(Beginning of Data extract)

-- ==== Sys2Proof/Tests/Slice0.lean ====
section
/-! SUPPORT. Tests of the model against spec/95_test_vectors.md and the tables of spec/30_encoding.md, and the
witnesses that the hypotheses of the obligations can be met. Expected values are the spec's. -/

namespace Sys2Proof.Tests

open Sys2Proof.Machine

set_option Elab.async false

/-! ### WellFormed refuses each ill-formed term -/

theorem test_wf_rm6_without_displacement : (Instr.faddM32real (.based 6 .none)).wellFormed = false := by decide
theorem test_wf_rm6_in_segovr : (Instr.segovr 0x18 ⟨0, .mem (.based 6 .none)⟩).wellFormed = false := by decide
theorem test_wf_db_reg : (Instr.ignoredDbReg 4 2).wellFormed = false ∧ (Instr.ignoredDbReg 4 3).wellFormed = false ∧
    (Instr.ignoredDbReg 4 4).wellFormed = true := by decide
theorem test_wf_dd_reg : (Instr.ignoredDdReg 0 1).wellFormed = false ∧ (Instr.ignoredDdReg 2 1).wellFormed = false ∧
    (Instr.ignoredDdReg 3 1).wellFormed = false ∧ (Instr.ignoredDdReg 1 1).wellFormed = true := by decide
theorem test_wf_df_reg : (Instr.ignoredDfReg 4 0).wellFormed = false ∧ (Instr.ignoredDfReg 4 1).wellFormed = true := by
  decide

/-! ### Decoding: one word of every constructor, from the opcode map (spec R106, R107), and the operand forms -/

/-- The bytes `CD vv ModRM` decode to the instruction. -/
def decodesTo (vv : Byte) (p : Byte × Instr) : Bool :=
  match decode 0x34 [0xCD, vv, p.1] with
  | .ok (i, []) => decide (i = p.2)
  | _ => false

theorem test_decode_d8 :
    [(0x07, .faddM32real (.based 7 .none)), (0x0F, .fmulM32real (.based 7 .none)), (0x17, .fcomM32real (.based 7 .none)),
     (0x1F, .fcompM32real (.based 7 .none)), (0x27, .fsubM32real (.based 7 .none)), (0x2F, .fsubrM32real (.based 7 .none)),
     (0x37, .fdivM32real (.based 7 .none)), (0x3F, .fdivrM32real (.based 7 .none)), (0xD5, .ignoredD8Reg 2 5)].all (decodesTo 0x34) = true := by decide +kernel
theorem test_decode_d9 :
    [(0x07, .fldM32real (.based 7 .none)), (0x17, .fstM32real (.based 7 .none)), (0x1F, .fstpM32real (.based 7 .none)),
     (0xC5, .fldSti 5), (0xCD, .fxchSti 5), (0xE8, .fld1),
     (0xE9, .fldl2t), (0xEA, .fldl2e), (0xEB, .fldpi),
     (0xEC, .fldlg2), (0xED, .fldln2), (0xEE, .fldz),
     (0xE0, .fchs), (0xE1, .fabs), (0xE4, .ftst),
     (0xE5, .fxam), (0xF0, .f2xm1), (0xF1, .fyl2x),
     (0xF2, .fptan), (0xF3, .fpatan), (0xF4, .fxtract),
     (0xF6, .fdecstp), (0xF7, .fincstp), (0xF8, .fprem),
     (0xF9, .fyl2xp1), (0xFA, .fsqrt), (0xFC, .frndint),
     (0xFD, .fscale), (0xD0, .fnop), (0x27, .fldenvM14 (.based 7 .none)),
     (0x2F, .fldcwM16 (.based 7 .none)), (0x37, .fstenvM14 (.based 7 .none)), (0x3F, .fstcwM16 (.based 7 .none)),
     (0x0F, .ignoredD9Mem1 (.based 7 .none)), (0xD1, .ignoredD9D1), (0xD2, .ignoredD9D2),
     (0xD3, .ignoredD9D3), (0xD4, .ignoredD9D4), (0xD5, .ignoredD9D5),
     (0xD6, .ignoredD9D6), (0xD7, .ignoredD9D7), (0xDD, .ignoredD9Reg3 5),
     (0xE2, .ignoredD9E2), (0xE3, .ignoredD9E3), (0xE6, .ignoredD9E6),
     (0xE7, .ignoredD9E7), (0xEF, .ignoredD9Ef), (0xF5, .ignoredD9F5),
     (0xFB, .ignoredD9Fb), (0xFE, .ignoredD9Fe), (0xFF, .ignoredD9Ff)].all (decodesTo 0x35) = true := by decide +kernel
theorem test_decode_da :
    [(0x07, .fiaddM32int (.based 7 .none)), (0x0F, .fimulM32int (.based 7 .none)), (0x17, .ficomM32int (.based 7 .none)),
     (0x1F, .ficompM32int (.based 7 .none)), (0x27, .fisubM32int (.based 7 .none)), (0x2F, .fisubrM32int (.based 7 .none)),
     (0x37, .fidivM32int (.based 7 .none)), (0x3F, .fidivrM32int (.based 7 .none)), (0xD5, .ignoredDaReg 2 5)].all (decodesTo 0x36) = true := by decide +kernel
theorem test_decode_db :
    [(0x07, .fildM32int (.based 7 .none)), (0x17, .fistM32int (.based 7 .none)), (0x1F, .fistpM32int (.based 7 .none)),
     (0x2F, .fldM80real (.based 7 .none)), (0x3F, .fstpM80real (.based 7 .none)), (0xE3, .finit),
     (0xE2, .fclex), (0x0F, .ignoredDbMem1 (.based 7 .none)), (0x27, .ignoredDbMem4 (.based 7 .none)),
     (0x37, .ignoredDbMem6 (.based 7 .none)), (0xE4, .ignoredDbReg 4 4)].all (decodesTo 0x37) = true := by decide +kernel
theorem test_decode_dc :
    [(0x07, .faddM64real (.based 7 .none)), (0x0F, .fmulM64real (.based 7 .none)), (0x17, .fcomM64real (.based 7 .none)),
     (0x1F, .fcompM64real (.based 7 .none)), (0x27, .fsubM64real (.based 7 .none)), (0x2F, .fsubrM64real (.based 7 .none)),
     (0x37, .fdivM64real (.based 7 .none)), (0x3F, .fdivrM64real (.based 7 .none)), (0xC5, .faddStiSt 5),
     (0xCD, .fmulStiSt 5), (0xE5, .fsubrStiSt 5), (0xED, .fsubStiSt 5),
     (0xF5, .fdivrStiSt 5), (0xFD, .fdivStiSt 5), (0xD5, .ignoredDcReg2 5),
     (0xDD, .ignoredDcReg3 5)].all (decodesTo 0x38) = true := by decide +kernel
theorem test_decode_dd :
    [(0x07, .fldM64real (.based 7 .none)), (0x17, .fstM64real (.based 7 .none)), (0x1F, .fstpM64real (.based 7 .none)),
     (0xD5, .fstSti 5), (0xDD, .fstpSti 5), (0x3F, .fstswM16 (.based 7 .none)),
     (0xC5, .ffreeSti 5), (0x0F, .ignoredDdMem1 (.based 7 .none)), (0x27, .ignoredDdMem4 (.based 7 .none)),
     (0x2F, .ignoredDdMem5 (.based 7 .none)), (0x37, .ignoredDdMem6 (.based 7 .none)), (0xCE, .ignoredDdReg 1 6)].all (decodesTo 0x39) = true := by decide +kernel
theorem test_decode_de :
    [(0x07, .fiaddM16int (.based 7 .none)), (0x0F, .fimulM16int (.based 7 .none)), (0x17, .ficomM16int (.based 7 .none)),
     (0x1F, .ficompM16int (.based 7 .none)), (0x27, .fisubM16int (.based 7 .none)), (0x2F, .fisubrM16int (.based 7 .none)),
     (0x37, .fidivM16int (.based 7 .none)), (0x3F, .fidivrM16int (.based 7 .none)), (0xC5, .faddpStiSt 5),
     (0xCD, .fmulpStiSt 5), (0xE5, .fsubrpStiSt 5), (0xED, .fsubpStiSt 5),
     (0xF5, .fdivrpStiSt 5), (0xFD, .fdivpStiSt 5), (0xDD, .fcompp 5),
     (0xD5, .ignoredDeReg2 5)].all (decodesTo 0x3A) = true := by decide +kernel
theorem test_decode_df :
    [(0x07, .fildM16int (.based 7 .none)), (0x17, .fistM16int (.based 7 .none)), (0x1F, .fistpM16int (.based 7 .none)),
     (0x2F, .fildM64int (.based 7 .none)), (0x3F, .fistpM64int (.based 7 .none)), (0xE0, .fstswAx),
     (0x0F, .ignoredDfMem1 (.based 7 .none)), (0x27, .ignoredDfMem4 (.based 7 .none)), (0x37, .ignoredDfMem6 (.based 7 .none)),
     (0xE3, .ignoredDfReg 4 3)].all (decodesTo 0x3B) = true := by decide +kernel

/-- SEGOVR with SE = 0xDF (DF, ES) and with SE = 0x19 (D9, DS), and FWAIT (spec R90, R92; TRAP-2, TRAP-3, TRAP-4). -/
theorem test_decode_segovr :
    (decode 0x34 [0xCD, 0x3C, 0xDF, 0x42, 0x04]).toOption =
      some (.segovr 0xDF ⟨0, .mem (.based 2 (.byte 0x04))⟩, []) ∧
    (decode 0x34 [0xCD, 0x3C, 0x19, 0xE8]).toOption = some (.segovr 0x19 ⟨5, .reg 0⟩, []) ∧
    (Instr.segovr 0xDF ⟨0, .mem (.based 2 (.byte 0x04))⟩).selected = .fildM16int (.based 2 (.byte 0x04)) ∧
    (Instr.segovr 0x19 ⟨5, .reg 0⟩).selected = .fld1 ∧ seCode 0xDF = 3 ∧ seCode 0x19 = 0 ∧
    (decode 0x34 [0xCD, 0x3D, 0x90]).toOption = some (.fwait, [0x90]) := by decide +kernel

(End of Data extract)

» Exercise description: Your reply should be one number: the count of lines above that hold the word "Tests".

» Worked solution: 3